I deliver 95% of our hay, using a 8 x 12 dump stake bed on a F550. Works good for me.

Mike


----------



## NewBerlinBaler (May 30, 2011)

Have not done any custom hauling myself for a few years but around here the current rate for a pickup truck/trailer combo is $2.00 to $2.50 per loaded mile. For a real truck it's closer to $4.00 per loaded mile.

You could pass these rates along to customers. It may motivate them to pick up their own hay.


----------



## 8350HiTech (Jul 26, 2013)

boorcrestfarm18 said:


> most of our customers pick their hay up but theres a certain few need delivery how do i know what to charge for delivery and would a 7x14 dump trailer be enough trailer to haul bales with ?

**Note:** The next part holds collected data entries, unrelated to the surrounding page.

-- ==== Sys2Proof/Machine/Mul.lean ====
section
/-! DEFINITION. MUL: the truncating product by shift-and-add (43_mul R93 to R99, 92 D24). -/

namespace Sys2Proof.Machine

/-- The high word's share of `a` shifted left by `i`: `a.hi << i` plus the bits of `a.lo` that leave the low word; for
`i = 0` nothing leaves it and no shift by 64 is made (R94). -/
def boundaryTerm (x : Wide) (i : Nat) : Word :=
  (x.hi <<< i) + (if 0 < i then x.lo >>> (64 - i) else 0)

/-- A wrapping add into the accumulator's high word alone (R93, R95). -/
def addHigh (t : Word) (acc : Wide) : Wide := { lo := acc.lo, hi := acc.hi + t }

/-- The low word's contribution, through `add128` so that its carry enters the high word (R95). -/
def addLow (x : Wide) (i : Nat) (acc : Wide) : Wide := add128 acc { lo := x.lo <<< i, hi := 0 }

/-- One turn of the loop over the bits of `b.lo` (R93). -/
def mulLowStep (x y acc : Wide) (i : Nat) : Wide :=
  if y.lo.getLsbD i then addLow x i (addHigh (boundaryTerm x i) acc) else acc

/-- One turn of the loop over the bits of `b.hi`: the high word only, and `a.hi` is not read (R93, R98). -/
def mulHighStep (x y acc : Wide) (i : Nat) : Wide :=
  if y.hi.getLsbD i then addHigh (x.lo <<< i) acc else acc

/-- `mul128` of R93: the two loops, each over bits 0 to 63. -/
def mul128 (x y : Wide) : Wide :=
  (List.range 64).foldl (mulHighStep x y) ((List.range 64).foldl (mulLowStep x y) Wide.zero)

/-- The command word MUL written to CMD: accepted with its snapshot, or rejected while busy (R69, R70). Its result
appears at its completion, `completeMul`. -/
def execMul (s : State) : Host.Outcome State Fault Refusal := .next (requestCommand .mul s)

/-- The completion of a MUL: both words of R in one step, no flag (R72, R93). -/
def completeMul (s : State) : State := retireCommand (publishResult (mul128 s.opa s.opb) s)

end Sys2Proof.Machine
end

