-- ==== Sys2Proof/Machine/Transactions.lean ====
section
/-! DEFINITION. The host's transactions: what each read and write of the window does and answers (20_memory R35 to R43,
60_exceptions R106). -/

namespace Sys2Proof.Machine

/-- Answer `x` once an instruction's effect has happened; a stop stays a stop. -/
def respondAfter (x : Response) (o : Host.Outcome State Fault Refusal) : Host.Outcome State Fault Refusal :=
  match o with
  | .next s => .next (respond x s)
  | .fault f => .fault f
  | .refused f => .refused f

/-- A legal write of `w` to CMD: the command it decodes to, or an illegal word; the write returns `ok` whatever becomes of
it (R41, R69 to R71). -/
def writeCmd (w : Word) (s : State) : Host.Outcome State Fault Refusal :=
  respondAfter .ok
    (match decode w with
     | .op i => exec i s
     | .illegal _ => .next (requestIllegal s))

/-- A legal write of `v` to a register (R38): operands are stored, R ignores it (R43), CMD takes a command, STATUS clears
its sticky flags (R42). -/
def writeReg (reg : RegName) (v : Word) (s : State) : Host.Outcome State Fault Refusal :=
  match reg with
  | .aLo => .next (respond .ok (writeALo v s))
  | .aHi => .next (respond .ok (writeAHi v s))
  | .bLo => .next (respond .ok (writeBLo v s))
  | .bHi => .next (respond .ok (writeBHi v s))
  | .rLo => .next (respond .ok s)
  | .rHi => .next (respond .ok s)
  | .cmd => writeCmd v s
  | .status => .next (respond .ok (writeStatus v s))

/-- One host transaction. One that is not legal changes nothing and returns `BusError` (R36). -/
def transact (t : Transaction) (s : State) : Host.Outcome State Fault Refusal :=
  match t with
  | .read addr n =>
    if legalAccess addr n then .next (respond (.data (readReg (regAt addr) s)) s)
    else .next (respond (.busError addr) s)
  | .write addr n v =>
    if legalAccess addr n then writeReg (regAt addr) v s
    else .next (respond (.busError addr) s)

end Sys2Proof.Machine
end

Kinda depends on how many bales.


----------



## somedevildawg (Jun 20, 2011)

Welcome to haytalk boorcrest.....
Just for clarification, a dump with sides or a stake body? rounds or squares?


----------



## boorcrestfarm18 (Apr 17, 2018)

It would be a dump with sides. Mostly small square. But once in a while people will come for a couple rounds


----------



## PaMike (Dec 7, 2013)

Rounds really dont work well in a dump trailer, or anything with sides for that matter. Unless of course you buy a trailer/truck that is the exact multiple of the bale size. Jam the bales in tight and they dont come out when you dump....


----------



## somedevildawg (Jun 20, 2011)

boorcrestfarm18 said:


> It would be a dump with sides. Mostly small square. But once in a while people will come for a couple rounds


Gotcha, initially thought were talking about rounds, that would work for three, but that's about it....depending on size of course. Would work ok for squares....don't jam em in and place a 50' rope in front of the trailer before loading, tie the ends of to their barn tilt the dump and drive off  always thinking of an easier way, can't help you on the loading however


----------



## bluefarmer (Oct 10, 2010)

Pj trailers make a flatbed dump!!


----------



## 8350HiTech (Jul 26, 2013)

boorcrestfarm18 said:


> It would be a dump with sides. Mostly small square. But once in a while people will come for a couple rounds


I do my local deliveries with just an f450 with a 7.5x10.5' bed hauling 98 bales. Whether the trailer size you're looking at will work will depend on what your customers want and whether it's enoigh efficiently per trip for what you're charging.


----------